Your assignment –
Which lines mention "obtain"? Show each one from the listing.

□ □ □ □ □ □ □

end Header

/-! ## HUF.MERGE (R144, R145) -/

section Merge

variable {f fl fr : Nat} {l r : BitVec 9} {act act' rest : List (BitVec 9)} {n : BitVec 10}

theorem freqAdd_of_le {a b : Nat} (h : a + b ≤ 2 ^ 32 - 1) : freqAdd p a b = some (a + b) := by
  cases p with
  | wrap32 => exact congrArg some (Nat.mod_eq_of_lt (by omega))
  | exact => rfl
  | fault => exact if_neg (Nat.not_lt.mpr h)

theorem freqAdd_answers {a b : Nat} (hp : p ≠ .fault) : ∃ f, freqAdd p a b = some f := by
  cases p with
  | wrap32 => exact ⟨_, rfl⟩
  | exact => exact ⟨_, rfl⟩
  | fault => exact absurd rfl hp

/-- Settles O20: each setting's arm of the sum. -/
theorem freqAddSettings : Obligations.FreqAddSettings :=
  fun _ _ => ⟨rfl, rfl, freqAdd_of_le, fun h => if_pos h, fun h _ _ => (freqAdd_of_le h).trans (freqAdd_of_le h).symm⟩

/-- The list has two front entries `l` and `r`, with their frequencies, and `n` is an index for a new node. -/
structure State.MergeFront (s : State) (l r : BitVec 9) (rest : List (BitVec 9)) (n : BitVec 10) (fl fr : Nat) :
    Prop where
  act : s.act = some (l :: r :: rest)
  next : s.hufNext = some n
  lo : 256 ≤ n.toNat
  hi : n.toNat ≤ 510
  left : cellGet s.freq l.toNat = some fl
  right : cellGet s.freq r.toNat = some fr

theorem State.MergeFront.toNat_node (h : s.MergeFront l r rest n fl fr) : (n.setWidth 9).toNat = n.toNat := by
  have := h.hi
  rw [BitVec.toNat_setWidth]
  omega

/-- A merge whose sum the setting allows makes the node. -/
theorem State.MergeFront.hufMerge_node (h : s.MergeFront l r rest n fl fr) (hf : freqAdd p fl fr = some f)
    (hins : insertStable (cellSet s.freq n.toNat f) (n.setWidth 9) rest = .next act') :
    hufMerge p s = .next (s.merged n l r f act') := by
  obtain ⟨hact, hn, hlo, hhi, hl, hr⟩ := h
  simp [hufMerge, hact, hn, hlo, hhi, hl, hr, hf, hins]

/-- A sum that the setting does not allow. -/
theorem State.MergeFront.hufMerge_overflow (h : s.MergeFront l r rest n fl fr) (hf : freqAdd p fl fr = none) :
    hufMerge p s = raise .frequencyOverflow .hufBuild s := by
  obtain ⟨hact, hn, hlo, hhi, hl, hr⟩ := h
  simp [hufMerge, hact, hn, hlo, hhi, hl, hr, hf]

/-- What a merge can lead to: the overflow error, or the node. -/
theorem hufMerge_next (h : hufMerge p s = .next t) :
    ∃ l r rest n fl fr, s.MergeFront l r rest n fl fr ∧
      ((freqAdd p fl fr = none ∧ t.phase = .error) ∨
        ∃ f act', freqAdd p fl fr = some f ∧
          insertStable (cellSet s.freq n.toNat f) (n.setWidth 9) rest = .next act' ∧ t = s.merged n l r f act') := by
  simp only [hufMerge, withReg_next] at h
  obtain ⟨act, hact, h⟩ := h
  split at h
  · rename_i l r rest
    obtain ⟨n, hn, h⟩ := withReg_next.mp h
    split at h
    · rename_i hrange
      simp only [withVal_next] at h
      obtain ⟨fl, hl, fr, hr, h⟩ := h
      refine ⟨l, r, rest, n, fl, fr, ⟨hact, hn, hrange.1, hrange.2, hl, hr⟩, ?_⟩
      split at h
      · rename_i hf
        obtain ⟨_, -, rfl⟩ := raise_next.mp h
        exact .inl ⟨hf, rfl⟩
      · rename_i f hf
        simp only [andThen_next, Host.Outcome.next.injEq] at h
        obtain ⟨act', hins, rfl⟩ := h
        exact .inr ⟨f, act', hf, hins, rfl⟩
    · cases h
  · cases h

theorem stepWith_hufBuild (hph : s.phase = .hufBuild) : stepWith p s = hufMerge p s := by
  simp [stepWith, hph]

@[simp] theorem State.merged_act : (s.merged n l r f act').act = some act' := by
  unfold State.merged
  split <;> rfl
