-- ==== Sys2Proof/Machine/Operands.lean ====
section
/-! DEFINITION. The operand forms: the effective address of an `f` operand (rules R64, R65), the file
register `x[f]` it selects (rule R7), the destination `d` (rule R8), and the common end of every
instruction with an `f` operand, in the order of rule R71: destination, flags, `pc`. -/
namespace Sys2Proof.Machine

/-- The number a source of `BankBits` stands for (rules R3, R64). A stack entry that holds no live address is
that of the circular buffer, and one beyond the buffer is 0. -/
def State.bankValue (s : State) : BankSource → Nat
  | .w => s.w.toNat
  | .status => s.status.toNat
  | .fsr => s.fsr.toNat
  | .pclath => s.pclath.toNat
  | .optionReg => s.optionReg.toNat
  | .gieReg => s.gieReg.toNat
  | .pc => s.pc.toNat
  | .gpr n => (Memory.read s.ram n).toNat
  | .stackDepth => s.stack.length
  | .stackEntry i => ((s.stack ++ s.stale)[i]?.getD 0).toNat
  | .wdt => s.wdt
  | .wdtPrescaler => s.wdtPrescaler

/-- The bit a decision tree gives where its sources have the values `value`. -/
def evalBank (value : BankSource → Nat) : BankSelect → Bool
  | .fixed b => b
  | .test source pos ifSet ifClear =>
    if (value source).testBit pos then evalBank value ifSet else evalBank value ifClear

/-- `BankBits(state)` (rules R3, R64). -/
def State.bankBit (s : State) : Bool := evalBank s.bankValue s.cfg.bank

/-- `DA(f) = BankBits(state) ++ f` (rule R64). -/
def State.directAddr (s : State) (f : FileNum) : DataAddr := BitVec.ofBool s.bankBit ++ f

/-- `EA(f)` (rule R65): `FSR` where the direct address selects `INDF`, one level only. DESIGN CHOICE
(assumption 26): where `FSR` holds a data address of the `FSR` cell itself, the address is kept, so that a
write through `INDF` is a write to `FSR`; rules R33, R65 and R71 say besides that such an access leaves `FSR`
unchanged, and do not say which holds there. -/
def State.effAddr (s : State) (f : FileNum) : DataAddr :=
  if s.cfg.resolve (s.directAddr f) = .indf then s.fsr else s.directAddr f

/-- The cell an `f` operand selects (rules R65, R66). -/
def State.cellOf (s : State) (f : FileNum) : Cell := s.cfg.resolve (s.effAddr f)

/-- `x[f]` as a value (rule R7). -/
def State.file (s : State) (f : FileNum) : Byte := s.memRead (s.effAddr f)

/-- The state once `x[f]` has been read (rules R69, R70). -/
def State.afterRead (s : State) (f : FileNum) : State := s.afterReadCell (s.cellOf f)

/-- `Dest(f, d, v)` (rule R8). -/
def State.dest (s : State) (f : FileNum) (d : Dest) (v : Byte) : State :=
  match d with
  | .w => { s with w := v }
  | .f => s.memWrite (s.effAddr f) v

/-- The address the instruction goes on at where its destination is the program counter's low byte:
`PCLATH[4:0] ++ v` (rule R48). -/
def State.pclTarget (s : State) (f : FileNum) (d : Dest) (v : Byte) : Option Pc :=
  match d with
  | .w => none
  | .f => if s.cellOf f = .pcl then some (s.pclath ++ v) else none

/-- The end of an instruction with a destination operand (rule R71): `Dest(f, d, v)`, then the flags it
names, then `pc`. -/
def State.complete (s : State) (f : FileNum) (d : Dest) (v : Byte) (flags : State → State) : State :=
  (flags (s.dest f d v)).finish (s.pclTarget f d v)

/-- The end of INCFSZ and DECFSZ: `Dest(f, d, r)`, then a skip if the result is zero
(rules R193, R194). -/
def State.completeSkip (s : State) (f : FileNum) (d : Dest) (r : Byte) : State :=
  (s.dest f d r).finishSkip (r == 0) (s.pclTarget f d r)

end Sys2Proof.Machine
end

□ □ □ □ □ □ □

Result of this exercise –
  obtain ⟨hact, hn, hlo, hhi, hl, hr⟩ := h
  obtain ⟨hact, hn, hlo, hhi, hl, hr⟩ := h
  obtain ⟨act, hact, h⟩ := h
    obtain ⟨n, hn, h⟩ := withReg_next.mp h
      obtain ⟨fl, hl, fr, hr, h⟩ := h
        obtain ⟨_, -, rfl⟩ := raise_next.mp h
        obtain ⟨act', hins, rfl⟩ := h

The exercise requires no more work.